A blank template to get started with Payload 3.0

Readme

Payload Plugin Template

A template repo to create a Payload CMS plugin.

Brand URL Model

Brands own their URL namespace through the localized rootPath field. Use rootPath as the preferred public API for brand routing and URL-prefix logic. Every page assigned to a brand must use either the brand's root path itself or a child path below it. Nested root paths are valid: for example, one default brand can own / while more specific brands own /aqua and /azul. When multiple brand root paths match a URL, the most specific root path wins.

The homeLink field is kept for backwards compatibility with existing API consumers. It is hidden from editors and managed by the plugin: when a page's localized pathname matches the brand's localized rootPath, that page becomes the derived home link. New consumers should not treat homeLink as the source of truth for a brand's URL prefix.

For existing projects that already have production brands with homeLink data but no rootPath, deploy the plugin version that includes rootPath, then run a Payload migration that calls migrateBrandHomeLinksToRootPaths once.
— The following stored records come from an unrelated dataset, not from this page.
/-- TRAVEL_TIMEOUT_EXPIRY of a moving drive, and a stop conflict: a filtered change that leaves both end stops active. The
first fault sets fault-in-progress, requests LEAF_FAULT with the time since the motion's start (0 at a held position), the
target and the cause TIMEOUT or STOP_CONFLICT, and drives again to the same target with a fresh motion record that is not
full. A fault with the flag set locks the aisle out: the halt record is taken, the drive is RELEASED, RESERVED entries are
barred, GRANTED ones withdrawn, with LOCKOUT and their alerts in order. A motion record has the present time, the travel
timeout of its kind: twice its travel base and 100 ms, within 300..3000 ms, and toward closed the blank window's end: the
closing base by the blank factor, over 128; a travel base is the average of its kind's captures, or without one the default.
The halt record: the leaf state, the target, the numbers of RESERVED, GRANTED and IN_AISLE entries and the body counters
before the entries change, the six beams and both stops as filtered, the minute stamp and the second within the minute, 0
without a valid clock, and whether the clock is valid (R143, R146, R147, R150 to R152, R175). That an event brings the time
base to its end time is the model's choice (log 2). The numbers of the causes are read from the order of the manual's lists
(log 23). -/
def Obligations.TravelTimeoutFaults : Prop :=
  let halted : State → HaltCode → Target → Bool → Bool → HaltRecord := fun s code tgt openStop closedStop =>
    { valid := true, code := some code, leaf := s.ac.leaf, target := some tgt,
      reserved := s.ac.credits.countP (fun c => match c.state with
        | .reserved _ => true
        | _ => false)
      granted := s.ac.credits.countP (fun c => match c.state with
        | .granted _ _ _ => true
        | _ => false)
      inAisle := s.ac.credits.countP (fun c => match c.state with
        | .inAisle _ _ _ => true
        | _ => false)
      bodiesAB := s.ac.bodiesAB, bodiesBA := s.ac.bodiesBA, aOuter := s.ac.inputs.aOuter.filtered,
      aInner := s.ac.inputs.aInner.filtered, l1 := s.ac.inputs.l1.filtered, l2 := s.ac.inputs.l2.filtered,
      bInner := s.ac.inputs.bInner.filtered, bOuter := s.ac.inputs.bOuter.filtered, openStop := openStop,
      closedStop := closedStop, stamp := if s.tl.valid then s.tl.day * 1440 + s.tl.second / 60 else 0,
      second := if s.tl.valid then s.tl.second % 60 else 0, timeValid := s.tl.valid }
  let barred : Credit → Credit := fun c => match c.state with
    | .reserved _ => { c with state := .reserved true }
    | _ => c
  (∀ (s : State) (m : Motion) (tgt : Target), s.ac.motion = some m → s.ac.leaf = movingLeaf tgt →
      (s.ac.faultInProgress = false → stopsAt s.ac tgt = false → DriveOk s.ac →
        ∃ t, exec .travelTimeoutExpiry s = .next t ∧ t.now = max s.now (m.start + m.timeout) ∧ outsideAisle s t
          ∧ t.ac.faultInProgress = true ∧ t.ac.lockedOut = s.ac.lockedOut ∧ t.ac.leaf = s.ac.leaf
          ∧ t.ac.motion.map (fun m => (m.start, m.full)) = some (max s.now (m.start + m.timeout), false)
          ∧ entries t.ac = entries s.ac
          ∧ t.jn = requestAlert s.tl
              { kind := .leafFault, side := .none, seqAfter := min (max s.now (m.start + m.timeout) - m.start) 65535,
                exitZone := targetCode (some tgt), detail := 1 } s.jn)
        ∧ (s.ac.faultInProgress = true →
          ∃ t, exec .travelTimeoutExpiry s = .next t ∧ t.now = max s.now (m.start + m.timeout) ∧ outsideAisle s t
            ∧ t.ac.lockedOut = true ∧ t.ac.leaf = .released ∧ t.ac.motion = none ∧ t.ac.reversals = 0
            ∧ t.ac.obstructHold = false ∧ t.ac.zoneClearEnd = none ∧ t.ac.faultInProgress = true
            ∧ t.ac.halt
                = halted s .doubleFault tgt s.ac.inputs.openStop.filtered s.ac.inputs.closedStop.filtered
            ∧ t.ac.credits = (s.ac.credits.filter (fun c => !c.isGranted)).map barred
            ∧ t.ac.bodiesAB = s.ac.bodiesAB ∧ t.ac.bodiesBA = s.ac.bodiesBA ∧ t.ac.inputs = s.ac.inputs
            ∧ t.jn = requestAlerts s.tl ({ kind := .lockout, side := .none, detail := 1 }
                :: s.ac.credits.filterMap
                    (grantedAlert { now := max s.now (m.start + m.timeout), cfg := s.cfg, tl := s.tl } .lockout)) s.jn))
    ∧ (∀ (s : State) (i : Input) (e : Nat) (tgt : Target), (i = .openStop ∧ s.ac.inputs.closedStop.filtered = true
          ∨ i = .closedStop ∧ s.ac.inputs.openStop.filtered = true) → (s.ac.inputs.line i).filterEnd = some e →
        (s.ac.inputs.line i).raw = true → (s.ac.inputs.line i).filtered = false → leafTarget s.ac.leaf = some tgt →
      let env : Env := { now := max s.now e, cfg := s.cfg, tl := s.tl }
      (s.ac.faultInProgress = false → DriveOk s.ac →
        ∃ t, exec (.filteredChange i) s = .next t ∧ t.now = max s.now e ∧ outsideAisle s t
          ∧ t.ac.faultInProgress = true ∧ t.ac.lockedOut = s.ac.lockedOut ∧ t.ac.leaf = movingLeaf tgt
          ∧ t.ac.motion = some (newMotion env tgt false s.ac) ∧ entries t.ac = entries s.ac
          ∧ t.jn = requestAlert s.tl
              { kind := .leafFault, side := .none,
                seqAfter := (s.ac.motion.map (fun m => min (max s.now e - m.start) 65535)).getD 0,
                exitZone := targetCode (some tgt), detail := 2 } s.jn)
        ∧ (s.ac.faultInProgress = true →
          ∃ t, exec (.filteredChange i) s = .next t ∧ t.now = max s.now e ∧ outsideAisle s t
            ∧ t.ac.lockedOut = true ∧ t.ac.leaf = .released ∧ t.ac.motion = none ∧ t.ac.reversals = 0
            ∧ t.ac.obstructHold = false ∧ t.ac.zoneClearEnd = none ∧ t.ac.faultInProgress = true
            ∧ t.ac.halt = halted s .stopConflict tgt true true
            ∧ t.ac.credits = (s.ac.credits.filter (fun c => !c.isGranted)).map barred
            ∧ t.ac.bodiesAB = s.ac.bodiesAB ∧ t.ac.bodiesBA = s.ac.bodiesBA
            ∧ t.ac.inputs = s.ac.inputs.put i { raw := true, filtered := true, filterEnd := none }
            ∧ t.jn = requestAlerts s.tl ({ kind := .lockout, side := .none, detail := 2 }
                :: s.ac.credits.filterMap (grantedAlert env .lockout)) s.jn))
    ∧ (∀ (env : Env) (tgt : Target) (full : Bool) (a : Aisle) (base : List Nat → Nat),
        (∀ hist, base hist = if hist = [] then env.cfg.travelBase else hist.sum / hist.length) →
      newMotion env tgt full a
        = { start := env.now
            timeout := max 300 (min 3000 (2 * base (if tgt = .toOpen then a.openHist else a.closeHist) + 100))
            full := full
            blankEnd := if tgt = .toOpen then none else some (env.now + base a.closeHist * env.cfg.blankFactor / 128)
            blankTaken := false })
    ∧ (movingLeaf .toOpen = .opening ∧ movingLeaf .toClosed = .closing
        ∧ [Leaf.closed, .opening, .opened, .closing, .released].map leafTarget
            = [some .toClosed, some .toOpen, some .toOpen, some .toClosed, none])

/-- BLANK_WINDOW_END of a closing drive: with the zone clear the close goes on, its window's end taken; with the zone
occupied it is reversed, the reversal count up by 1, and at 3 the obstruction hold is set. ZONE_CLEAR_TIMER_EXPIRY ends the
hold and sets the count to 0, and the drive answers the demand. A filtered change of L1 or L2: occupied in a close past its
blank window reverses it, elsewhere the drive stays; under the hold an occupied zone stops the zone-clear timer, and a zone
that becomes clear starts it with 1000 ms; an OPEN leaf without demand and hold closes when the zone becomes clear. A
filtered change of an end stop: a motion whose stop is then active and the other clear completes, and a full one is captured
among the newest 4 of its kind; a held stop that is lost is driven to again, not full; released, the stops act on nothing
(R142, R143, R145 to R149). The mark of a taken end, and that an event brings the time base to its end time, are the model's
choice (log 2). -/
def Obligations.DriveTimersAct : Prop :=
  let reversed : Env → Aisle → Aisle → Prop := fun env a t =>
    (stopsAt a .toOpen = true → t.leaf = .opened ∧ t.motion = none)
      ∧ (stopsAt a .toOpen = false → t.leaf = .opening ∧ t.motion = some (newMotion env .toOpen false a))
  ((∀ (s : State) (m : Motion) (e : Nat), s.ac.motion = some m → m.blankEnd = some e → m.blankTaken = false →
        s.ac.leaf = .closing → DriveOk s.ac →
        (zoneClear s.ac = true → ∃ t, exec .blankWindowEnd s = .next t ∧ t.now = max s.now e ∧ t.jn = s.jn ∧ outsideAisle s t
            ∧ t.ac.leaf = .closing ∧ t.ac.motion = some { m with blankTaken := true } ∧ t.ac.reversals = s.ac.reversals)
          ∧ (zoneClear s.ac = false → ∃ t, exec .blankWindowEnd s = .next t ∧ t.now = max s.now e ∧ t.jn = s.jn
            ∧ outsideAisle s t ∧ reversed { now := max s.now e, cfg := s.cfg, tl := s.tl } s.ac t.ac
            ∧ t.ac.reversals = min 3 (s.ac.reversals + 1) ∧ (2 ≤ s.ac.reversals → t.ac.obstructHold = true)))
      ∧ (∀ (s : State) (e : Nat), s.ac.zoneClearEnd = some e →
        ∃ t, exec .zoneClearTimerExpiry s = .next t ∧ t.now = max s.now e ∧ t.jn = s.jn ∧ outsideAisle s t
          ∧ t.ac.obstructHold = false ∧ t.ac.reversals = 0 ∧ t.ac.zoneClearEnd = none ∧ entries t.ac = entries s.ac
          ∧ driveAnswered { now := max s.now e, cfg := s.cfg, tl := s.tl } (demandOpen s.ac)
            { s.ac with obstructHold := false } t.ac))
    ∧ (∀ (s : State) (i : Input) (e : Nat), (i = .l1 ∨ i = .l2) → (s.ac.inputs.line i).filterEnd = some e →
        (s.ac.inputs.line i).raw ≠ (s.ac.inputs.line i).filtered → DriveOk s.ac →
      let other := if i = .l1 then s.ac.inputs.l2.filtered else s.ac.inputs.l1.filtered
      let watched : Prop := s.ac.leaf = .closing ∧ ∃ m b, s.ac.motion = some m ∧ m.blankEnd = some b ∧ b ≤ max s.now e
      let stays : Aisle → Prop := fun a => a.leaf = s.ac.leaf ∧ a.motion = s.ac.motion ∧ a.reversals = s.ac.reversals
        ∧ a.obstructHold = s.ac.obstructHold
      ∃ t, exec (.filteredChange i) s = .next t ∧ t.now = max s.now e ∧ t.jn = s.jn ∧ outsideAisle s t
        ∧ entries t.ac = entries s.ac
        ∧ ((s.ac.inputs.line i).raw = true →
          (watched → reversed { now := max s.now e, cfg := s.cfg, tl := s.tl } s.ac t.ac
              ∧ t.ac.reversals = min 3 (s.ac.reversals + 1)
              ∧ (2 ≤ s.ac.reversals → t.ac.obstructHold = true))
            ∧ (¬ watched → stays t.ac
              ∧ t.ac.zoneClearEnd = if s.ac.obstructHold then none else s.ac.zoneClearEnd))
        ∧ ((s.ac.inputs.line i).raw = false →
          (s.ac.obstructHold = true → stays t.ac
              ∧ t.ac.zoneClearEnd = if other then s.ac.zoneClearEnd else some (max s.now e + 1000))
            ∧ (s.ac.obstructHold = false → s.ac.leaf = .opened → demandOpen s.ac = false → other = false →
              t.ac.leaf = .closing ∧ t.ac.motion
                  = some (newMotion { now := max s.now e, cfg := s.cfg, tl := s.tl } .toClosed true s.ac)
                ∨ t.ac.leaf = .closed ∧ stopsAt s.ac .toClosed = true)
            ∧ (s.ac.obstructHold = false → s.ac.leaf ≠ .opened ∨ demandOpen s.ac = true ∨ other = true → stays t.ac)))
    ∧ (∀ (s : State) (i : Input) (e : Nat), (i = .openStop ∨ i = .closedStop) →
        (s.ac.inputs.line i).filterEnd = some e → (s.ac.inputs.line i).raw ≠ (s.ac.inputs.line i).filtered → DriveOk s.ac →
      let env : Env := { now := max s.now e, cfg := s.cfg, tl := s.tl }
      let stops : Bool × Bool := if i = .openStop then (s.ac.inputs.openStop.raw, s.ac.inputs.closedStop.filtered)
        else (s.ac.inputs.openStop.filtered, s.ac.inputs.closedStop.raw)
      let newest : Motion → List Nat → List Nat := fun m hist =>
        if m.full then (hist ++ [min (max s.now e - m.start) 65535]).drop (hist.length + 1 - 4) else hist
      ¬ (stops = (true, true) ∧ s.ac.leaf ≠ .released) →
      ∃ t, exec (.filteredChange i) s = .next t ∧ t.now = max s.now e ∧ t.jn = s.jn ∧ outsideAisle s t
        ∧ entries t.ac = entries s.ac
        ∧ (∀ m, s.ac.motion = some m → s.ac.leaf = .opening → stops = (true, false) →
            t.ac.openHist = newest m s.ac.openHist ∧ t.ac.closeHist = s.ac.closeHist
              ∧ (demandOpen s.ac = true ∨ zoneClear s.ac = false ∨ s.ac.obstructHold = true →
                  t.ac.leaf = .opened ∧ t.ac.motion = none)
              ∧ (demandOpen s.ac = false → zoneClear s.ac = true → s.ac.obstructHold = false →
                  t.ac.leaf = .closing ∧ t.ac.motion = some (newMotion env .toClosed true s.ac)))
        ∧ (∀ m, s.ac.motion = some m → s.ac.leaf = .closing → stops = (false, true) →
            t.ac.closeHist = newest m s.ac.closeHist ∧ t.ac.openHist = s.ac.openHist
              ∧ t.ac.leaf = .closed ∧ t.ac.motion = none ∧ t.ac.reversals = 0)
        ∧ (s.ac.leaf = .opened → i = .openStop → stops.1 = false →
            t.ac.leaf = .opening ∧ t.ac.motion = some (newMotion env .toOpen false s.ac))
        ∧ (s.ac.leaf = .closed → i = .closedStop → stops.2 = false →
            t.ac.leaf = .closing ∧ t.ac.motion = some (newMotion env .toClosed false s.ac))
        ∧ (s.ac.leaf = .released → t.ac.leaf = .released ∧ t.ac.motion = s.ac.motion))
    ∧ (∀ a : Aisle, (zoneClear a = true ↔ a.inputs.l1.filtered = false ∧ a.inputs.l2.filtered = false)
        ∧ (stopsAt a .toOpen = true ↔ a.inputs.openStop.filtered = true ∧ a.inputs.closedStop.filtered = false)
        ∧ (stopsAt a .toClosed = true ↔ a.inputs.closedStop.filtered = true ∧ a.inputs.openStop.filtered = false))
import { migrateBrandHomeLinksToRootPaths } from "@fxmk/cms-plugin";

await migrateBrandHomeLinksToRootPaths({
  payload,
  req,
});

Review the returned skipped and missing counts before removing any legacy assumptions in your application.

Brand Theme Color Model

Brands expose an explicit themeColor field so editors can choose a visual theme independently from the brand identity. Configure the available theme tokens in cmsPlugin; the first option is used as the default for newly created brands.

cmsPlugin({
  themeColors: [
    { label: "Puerta", value: "puerta" },
    { label: "Aqua", value: "aqua" },
    { label: "Azul", value: "azul" },
  ],
  mediaS3Storage: {
    accessKeyId: process.env.MEDIA_S3_ACCESS_KEY_ID || "",
    bucket: process.env.MEDIA_S3_BUCKET || "",
    region: process.env.MEDIA_S3_REGION || "",
    secretAccessKey: process.env.MEDIA_S3_SECRET_ACCESS_KEY || "",
  },
});

Existing brand documents created before themeColor existed need to be backfilled before frontends switch from brand-id-based theme lookup to brand.themeColor. Run a Payload migration that maps existing brand IDs to the desired theme token.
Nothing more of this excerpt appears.